──────── Source information ────────

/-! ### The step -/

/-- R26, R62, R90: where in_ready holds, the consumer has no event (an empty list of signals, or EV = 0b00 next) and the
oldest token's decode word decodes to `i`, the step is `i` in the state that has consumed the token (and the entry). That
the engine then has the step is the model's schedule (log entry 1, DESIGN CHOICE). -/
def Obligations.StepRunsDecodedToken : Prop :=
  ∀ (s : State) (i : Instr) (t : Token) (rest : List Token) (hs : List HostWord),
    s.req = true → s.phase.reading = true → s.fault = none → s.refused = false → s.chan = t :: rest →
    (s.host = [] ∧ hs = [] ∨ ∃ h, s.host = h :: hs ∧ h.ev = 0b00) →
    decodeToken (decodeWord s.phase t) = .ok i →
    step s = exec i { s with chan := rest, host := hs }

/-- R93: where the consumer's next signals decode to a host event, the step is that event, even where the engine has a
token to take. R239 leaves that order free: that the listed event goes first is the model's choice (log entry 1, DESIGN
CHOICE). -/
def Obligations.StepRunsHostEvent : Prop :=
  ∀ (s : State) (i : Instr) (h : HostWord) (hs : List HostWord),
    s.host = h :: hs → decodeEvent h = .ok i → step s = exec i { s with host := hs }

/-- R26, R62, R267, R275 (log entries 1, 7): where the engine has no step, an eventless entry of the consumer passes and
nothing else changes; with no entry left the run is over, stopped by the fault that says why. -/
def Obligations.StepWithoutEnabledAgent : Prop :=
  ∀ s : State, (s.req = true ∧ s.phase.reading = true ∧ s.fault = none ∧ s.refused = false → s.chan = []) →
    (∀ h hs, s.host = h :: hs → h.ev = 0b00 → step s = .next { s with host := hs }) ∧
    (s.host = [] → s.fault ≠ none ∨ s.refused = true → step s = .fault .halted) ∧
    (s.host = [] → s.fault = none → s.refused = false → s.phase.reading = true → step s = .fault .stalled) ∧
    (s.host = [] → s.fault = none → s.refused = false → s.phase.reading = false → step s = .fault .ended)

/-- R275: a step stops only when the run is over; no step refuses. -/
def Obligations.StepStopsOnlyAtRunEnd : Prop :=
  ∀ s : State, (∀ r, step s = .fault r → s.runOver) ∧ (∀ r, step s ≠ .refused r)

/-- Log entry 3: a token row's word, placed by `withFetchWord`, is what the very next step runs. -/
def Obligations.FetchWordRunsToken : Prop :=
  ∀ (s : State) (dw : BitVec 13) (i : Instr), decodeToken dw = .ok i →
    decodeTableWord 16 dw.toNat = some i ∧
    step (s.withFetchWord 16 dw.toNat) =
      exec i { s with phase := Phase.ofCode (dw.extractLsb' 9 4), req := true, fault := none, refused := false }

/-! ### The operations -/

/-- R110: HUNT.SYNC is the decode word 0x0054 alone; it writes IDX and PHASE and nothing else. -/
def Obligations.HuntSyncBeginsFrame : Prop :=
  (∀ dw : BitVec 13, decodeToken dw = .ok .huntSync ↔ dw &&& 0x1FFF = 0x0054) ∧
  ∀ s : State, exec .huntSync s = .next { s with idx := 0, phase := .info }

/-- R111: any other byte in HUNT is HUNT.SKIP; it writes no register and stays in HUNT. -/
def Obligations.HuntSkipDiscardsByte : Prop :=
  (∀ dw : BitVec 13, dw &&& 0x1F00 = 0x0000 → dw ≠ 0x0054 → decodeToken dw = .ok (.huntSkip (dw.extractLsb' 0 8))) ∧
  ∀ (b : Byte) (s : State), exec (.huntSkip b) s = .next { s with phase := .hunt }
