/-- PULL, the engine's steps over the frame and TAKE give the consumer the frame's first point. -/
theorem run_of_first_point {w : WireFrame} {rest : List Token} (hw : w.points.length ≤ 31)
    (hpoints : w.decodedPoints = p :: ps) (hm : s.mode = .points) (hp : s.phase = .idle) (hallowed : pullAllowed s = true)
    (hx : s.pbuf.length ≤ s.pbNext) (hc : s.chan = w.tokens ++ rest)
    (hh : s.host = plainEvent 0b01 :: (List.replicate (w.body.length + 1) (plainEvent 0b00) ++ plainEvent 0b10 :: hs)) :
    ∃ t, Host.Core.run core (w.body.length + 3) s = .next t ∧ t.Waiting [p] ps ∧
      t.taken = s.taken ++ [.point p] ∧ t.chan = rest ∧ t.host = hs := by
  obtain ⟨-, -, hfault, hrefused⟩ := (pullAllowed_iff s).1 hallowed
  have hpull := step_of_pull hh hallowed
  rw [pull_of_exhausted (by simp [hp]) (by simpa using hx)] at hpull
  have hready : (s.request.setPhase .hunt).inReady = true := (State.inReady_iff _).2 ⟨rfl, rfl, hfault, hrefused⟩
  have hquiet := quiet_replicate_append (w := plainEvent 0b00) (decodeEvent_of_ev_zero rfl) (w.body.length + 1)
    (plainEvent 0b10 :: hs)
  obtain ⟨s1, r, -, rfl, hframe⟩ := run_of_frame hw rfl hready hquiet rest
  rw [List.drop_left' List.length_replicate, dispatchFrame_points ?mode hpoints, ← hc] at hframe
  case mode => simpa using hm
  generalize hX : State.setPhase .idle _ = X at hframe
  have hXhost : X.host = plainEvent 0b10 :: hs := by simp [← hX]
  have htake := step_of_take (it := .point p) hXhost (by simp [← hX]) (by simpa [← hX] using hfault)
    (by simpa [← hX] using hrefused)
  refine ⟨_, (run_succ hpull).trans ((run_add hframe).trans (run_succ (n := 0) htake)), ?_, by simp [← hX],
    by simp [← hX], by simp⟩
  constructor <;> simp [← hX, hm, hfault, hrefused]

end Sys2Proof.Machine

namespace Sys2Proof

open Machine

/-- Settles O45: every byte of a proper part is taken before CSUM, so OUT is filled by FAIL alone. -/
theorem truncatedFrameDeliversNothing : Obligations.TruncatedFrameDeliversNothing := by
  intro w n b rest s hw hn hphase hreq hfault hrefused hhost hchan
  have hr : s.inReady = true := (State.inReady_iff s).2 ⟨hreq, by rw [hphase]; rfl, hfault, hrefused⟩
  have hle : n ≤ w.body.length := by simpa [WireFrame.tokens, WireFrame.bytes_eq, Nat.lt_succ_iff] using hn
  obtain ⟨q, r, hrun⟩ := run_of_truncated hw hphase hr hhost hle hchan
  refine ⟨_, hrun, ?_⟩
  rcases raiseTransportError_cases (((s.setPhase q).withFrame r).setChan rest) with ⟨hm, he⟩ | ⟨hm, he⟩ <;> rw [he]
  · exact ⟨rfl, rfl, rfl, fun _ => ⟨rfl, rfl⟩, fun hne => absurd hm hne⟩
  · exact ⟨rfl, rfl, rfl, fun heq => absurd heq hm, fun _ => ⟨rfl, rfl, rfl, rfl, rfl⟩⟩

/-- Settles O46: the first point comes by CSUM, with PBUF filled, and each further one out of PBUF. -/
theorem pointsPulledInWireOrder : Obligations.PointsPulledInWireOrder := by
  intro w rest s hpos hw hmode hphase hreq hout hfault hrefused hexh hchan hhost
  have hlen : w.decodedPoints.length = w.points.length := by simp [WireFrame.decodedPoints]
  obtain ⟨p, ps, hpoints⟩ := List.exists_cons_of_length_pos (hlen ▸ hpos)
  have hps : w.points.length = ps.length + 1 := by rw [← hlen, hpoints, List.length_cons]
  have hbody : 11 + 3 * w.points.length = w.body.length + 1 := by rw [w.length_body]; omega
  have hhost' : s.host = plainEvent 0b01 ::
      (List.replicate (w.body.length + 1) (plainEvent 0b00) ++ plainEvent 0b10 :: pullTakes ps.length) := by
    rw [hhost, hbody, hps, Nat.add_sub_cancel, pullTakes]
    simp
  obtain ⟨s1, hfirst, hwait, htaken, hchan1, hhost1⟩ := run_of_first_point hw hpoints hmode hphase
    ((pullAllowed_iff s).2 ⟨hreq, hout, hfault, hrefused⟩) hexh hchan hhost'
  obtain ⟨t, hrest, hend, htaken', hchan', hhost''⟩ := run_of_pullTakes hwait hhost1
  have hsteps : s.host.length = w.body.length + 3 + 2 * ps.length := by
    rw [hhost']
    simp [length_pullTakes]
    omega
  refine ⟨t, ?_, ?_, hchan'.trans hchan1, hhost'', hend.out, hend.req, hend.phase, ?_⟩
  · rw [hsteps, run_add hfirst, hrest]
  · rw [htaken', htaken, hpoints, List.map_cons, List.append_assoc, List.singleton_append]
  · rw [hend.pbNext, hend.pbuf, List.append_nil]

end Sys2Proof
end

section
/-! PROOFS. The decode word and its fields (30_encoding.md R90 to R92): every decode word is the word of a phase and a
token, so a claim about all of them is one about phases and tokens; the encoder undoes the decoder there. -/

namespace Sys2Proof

────────
──────── Source information ────────

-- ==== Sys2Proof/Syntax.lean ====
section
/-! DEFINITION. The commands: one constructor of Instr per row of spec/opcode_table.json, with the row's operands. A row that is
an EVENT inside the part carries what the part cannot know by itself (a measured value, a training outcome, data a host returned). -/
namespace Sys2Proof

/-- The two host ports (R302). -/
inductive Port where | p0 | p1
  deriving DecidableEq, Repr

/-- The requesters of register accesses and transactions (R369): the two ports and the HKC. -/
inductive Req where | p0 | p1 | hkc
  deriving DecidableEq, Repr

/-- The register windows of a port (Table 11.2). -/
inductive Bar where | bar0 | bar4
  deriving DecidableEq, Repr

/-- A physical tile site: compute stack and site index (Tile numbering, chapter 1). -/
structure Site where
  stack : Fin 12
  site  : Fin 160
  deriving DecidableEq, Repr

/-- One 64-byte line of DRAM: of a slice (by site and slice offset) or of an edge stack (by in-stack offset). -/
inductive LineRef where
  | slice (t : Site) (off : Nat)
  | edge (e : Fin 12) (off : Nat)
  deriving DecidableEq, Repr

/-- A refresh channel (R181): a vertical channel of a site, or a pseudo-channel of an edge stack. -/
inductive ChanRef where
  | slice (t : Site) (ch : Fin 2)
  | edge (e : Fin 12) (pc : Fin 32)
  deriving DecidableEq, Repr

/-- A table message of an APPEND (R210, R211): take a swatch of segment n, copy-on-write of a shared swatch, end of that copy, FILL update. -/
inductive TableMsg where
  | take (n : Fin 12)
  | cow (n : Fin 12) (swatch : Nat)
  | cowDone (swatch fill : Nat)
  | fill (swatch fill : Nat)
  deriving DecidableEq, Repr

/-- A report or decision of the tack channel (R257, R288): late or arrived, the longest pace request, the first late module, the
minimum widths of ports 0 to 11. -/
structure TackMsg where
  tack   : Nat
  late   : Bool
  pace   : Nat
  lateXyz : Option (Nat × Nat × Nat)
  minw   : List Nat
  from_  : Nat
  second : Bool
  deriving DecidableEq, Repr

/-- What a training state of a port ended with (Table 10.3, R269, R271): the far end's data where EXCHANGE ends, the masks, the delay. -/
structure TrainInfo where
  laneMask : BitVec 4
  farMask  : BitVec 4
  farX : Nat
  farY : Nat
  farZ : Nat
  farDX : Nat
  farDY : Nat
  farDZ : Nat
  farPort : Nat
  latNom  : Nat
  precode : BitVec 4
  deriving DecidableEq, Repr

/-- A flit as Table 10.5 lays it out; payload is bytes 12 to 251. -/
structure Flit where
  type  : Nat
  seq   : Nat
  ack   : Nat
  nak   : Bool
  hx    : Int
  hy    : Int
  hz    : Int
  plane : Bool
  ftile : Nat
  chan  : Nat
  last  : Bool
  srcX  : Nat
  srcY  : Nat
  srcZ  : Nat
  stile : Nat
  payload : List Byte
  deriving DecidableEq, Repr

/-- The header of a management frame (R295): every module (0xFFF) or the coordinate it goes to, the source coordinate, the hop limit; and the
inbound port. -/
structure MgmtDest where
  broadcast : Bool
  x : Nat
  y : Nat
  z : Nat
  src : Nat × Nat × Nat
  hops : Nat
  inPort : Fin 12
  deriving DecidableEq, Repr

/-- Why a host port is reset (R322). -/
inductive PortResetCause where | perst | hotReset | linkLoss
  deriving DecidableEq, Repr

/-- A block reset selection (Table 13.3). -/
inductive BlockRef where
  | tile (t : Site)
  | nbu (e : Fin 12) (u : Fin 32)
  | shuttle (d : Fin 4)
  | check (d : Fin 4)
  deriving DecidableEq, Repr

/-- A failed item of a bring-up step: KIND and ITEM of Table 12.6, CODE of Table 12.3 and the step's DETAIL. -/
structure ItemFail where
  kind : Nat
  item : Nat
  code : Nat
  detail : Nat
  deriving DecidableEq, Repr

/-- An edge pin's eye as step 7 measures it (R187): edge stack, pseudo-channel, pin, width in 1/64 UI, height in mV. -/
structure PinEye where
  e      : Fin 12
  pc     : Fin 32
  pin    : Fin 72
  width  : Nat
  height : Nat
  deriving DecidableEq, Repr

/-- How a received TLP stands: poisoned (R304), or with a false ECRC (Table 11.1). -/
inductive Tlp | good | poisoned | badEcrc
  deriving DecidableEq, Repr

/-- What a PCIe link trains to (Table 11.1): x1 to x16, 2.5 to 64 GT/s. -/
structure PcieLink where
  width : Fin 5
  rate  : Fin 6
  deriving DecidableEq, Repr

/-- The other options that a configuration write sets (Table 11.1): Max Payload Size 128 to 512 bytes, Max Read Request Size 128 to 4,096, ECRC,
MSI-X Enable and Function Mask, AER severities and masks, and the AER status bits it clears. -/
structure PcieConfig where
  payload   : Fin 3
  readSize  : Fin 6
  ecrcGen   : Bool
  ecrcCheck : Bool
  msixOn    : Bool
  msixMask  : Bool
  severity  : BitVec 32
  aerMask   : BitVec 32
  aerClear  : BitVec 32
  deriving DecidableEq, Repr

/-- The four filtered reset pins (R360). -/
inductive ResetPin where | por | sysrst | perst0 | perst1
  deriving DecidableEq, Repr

────────

• Goal of the exercise
From the records above, quote only the lines running from the line with "constructor <;> simp" to the line with "rfl, rfl, rfl⟩⟩", both lines included.

• Answer area
  constructor <;> simp [← hX, hm, hfault, hrefused]

end Sys2Proof.Machine

namespace Sys2Proof

open Machine

/-- Settles O45: every byte of a proper part is taken before CSUM, so OUT is filled by FAIL alone. -/
theorem truncatedFrameDeliversNothing : Obligations.TruncatedFrameDeliversNothing := by
  intro w n b rest s hw hn hphase hreq hfault hrefused hhost hchan
  have hr : s.inReady = true := (State.inReady_iff s).2 ⟨hreq, by rw [hphase]; rfl, hfault, hrefused⟩
  have hle : n ≤ w.body.length := by simpa [WireFrame.tokens, WireFrame.bytes_eq, Nat.lt_succ_iff] using hn
  obtain ⟨q, r, hrun⟩ := run_of_truncated hw hphase hr hhost hle hchan
  refine ⟨_, hrun, ?_⟩
  rcases raiseTransportError_cases (((s.setPhase q).withFrame r).setChan rest) with ⟨hm, he⟩ | ⟨hm, he⟩ <;> rw [he]
  · exact ⟨rfl, rfl, rfl, fun _ => ⟨rfl, rfl⟩, fun hne => absurd hm hne⟩
  · exact ⟨rfl, rfl, rfl, fun heq => absurd heq hm, fun _ => ⟨rfl, rfl, rfl, rfl, rfl⟩⟩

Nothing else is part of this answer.